# Goal of the exercise
Search the entries for the word "done" and report each line that has it.

*** Input data ***

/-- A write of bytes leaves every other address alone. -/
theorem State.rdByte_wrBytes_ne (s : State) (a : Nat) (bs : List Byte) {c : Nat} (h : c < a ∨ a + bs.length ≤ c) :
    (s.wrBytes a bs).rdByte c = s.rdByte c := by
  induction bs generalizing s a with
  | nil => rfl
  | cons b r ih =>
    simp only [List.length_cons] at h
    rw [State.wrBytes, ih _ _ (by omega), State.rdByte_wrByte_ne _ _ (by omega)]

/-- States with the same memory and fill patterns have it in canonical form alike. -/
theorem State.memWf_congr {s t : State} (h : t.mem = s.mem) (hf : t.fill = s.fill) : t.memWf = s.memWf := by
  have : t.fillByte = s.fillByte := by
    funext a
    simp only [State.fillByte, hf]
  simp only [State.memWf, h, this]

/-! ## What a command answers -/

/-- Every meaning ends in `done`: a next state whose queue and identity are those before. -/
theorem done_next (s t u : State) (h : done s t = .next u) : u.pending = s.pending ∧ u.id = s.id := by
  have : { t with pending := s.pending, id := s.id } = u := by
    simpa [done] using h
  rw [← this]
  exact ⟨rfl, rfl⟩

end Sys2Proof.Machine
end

*** End of Input data ***
*** Input data ***

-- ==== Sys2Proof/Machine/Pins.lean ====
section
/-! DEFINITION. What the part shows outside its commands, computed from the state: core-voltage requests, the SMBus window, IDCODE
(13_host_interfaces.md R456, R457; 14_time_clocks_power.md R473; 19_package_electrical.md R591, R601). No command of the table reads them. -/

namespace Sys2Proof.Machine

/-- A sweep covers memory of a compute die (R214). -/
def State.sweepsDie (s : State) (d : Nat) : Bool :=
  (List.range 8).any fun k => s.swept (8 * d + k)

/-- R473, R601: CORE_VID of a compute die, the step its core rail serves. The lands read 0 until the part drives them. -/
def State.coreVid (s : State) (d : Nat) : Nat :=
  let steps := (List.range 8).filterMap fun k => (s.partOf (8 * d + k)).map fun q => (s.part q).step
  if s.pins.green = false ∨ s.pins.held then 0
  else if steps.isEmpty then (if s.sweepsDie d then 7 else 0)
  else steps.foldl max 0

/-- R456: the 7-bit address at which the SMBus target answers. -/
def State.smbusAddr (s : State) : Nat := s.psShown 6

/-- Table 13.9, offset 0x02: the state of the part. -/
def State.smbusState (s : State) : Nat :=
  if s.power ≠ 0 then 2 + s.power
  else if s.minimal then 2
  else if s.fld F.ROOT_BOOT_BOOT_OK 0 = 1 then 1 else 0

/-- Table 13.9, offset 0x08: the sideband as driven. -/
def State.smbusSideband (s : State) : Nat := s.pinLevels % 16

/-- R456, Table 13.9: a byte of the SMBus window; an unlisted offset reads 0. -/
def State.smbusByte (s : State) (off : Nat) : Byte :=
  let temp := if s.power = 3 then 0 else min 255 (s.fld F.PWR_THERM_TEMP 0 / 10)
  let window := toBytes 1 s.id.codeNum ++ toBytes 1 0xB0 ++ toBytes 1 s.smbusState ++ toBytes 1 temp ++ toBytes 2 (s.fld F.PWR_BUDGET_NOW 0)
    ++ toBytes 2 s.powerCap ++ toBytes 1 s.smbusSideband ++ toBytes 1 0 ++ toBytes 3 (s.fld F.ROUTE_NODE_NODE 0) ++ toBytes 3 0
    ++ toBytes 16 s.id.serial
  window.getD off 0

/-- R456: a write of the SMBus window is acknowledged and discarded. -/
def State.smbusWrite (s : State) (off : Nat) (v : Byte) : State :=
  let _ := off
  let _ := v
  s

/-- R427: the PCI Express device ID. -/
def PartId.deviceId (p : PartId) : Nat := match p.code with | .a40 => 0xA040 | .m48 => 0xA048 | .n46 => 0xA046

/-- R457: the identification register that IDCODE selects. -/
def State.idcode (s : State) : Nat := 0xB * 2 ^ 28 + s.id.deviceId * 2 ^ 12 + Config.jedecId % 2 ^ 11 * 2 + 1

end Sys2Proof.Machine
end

*** End of Input data ***
*** Input data ***

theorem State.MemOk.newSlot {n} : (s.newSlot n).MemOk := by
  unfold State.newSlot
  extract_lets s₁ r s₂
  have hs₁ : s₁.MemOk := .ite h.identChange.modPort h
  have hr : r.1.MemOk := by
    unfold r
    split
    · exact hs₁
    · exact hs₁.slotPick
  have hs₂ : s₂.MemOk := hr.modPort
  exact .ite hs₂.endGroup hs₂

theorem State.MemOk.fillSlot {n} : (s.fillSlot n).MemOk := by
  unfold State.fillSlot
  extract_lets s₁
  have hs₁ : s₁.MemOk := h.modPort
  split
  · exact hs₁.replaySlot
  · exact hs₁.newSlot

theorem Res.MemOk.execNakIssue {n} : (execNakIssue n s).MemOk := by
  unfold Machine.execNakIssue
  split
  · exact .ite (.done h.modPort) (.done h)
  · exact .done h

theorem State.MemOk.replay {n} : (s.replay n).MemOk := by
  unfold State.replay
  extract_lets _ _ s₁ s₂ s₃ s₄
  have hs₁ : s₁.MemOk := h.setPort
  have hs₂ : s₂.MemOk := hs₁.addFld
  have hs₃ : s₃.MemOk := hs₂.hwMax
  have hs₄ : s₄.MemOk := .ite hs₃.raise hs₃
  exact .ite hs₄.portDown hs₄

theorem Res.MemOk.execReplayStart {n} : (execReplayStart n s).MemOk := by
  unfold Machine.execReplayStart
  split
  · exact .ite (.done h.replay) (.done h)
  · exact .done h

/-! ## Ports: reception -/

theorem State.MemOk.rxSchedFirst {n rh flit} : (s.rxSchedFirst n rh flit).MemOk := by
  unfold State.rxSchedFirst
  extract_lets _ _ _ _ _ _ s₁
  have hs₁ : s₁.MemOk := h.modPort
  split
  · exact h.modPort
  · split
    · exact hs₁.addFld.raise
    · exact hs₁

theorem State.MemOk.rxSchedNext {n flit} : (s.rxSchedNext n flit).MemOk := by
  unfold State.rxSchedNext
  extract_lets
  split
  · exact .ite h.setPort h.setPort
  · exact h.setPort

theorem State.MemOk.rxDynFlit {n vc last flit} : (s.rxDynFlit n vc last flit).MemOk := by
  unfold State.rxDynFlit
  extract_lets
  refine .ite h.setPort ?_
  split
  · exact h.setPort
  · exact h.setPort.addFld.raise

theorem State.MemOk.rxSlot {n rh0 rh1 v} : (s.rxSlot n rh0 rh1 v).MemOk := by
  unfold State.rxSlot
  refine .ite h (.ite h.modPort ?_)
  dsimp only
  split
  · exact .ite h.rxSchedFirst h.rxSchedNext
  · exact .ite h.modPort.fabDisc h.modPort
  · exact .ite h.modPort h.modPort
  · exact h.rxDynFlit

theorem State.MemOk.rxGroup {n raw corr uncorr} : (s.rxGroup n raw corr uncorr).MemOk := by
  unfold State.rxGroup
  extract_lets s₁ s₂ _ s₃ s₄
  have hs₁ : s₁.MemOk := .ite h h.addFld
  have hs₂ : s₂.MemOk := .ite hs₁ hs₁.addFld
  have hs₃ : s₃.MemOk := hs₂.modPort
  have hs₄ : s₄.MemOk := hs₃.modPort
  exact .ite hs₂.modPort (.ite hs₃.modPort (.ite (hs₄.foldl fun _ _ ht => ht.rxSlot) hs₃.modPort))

*** End of Input data ***

# Completed exercise
/-- Every meaning ends in `done`: a next state whose queue and identity are those before. -/
theorem done_next (s t u : State) (h : done s t = .next u) : u.pending = s.pending ∧ u.id = s.id := by
    simpa [done] using h
  · exact .ite (.done h.modPort) (.done h)
  · exact .done h
  · exact .ite (.done h.replay) (.done h)
  · exact .done h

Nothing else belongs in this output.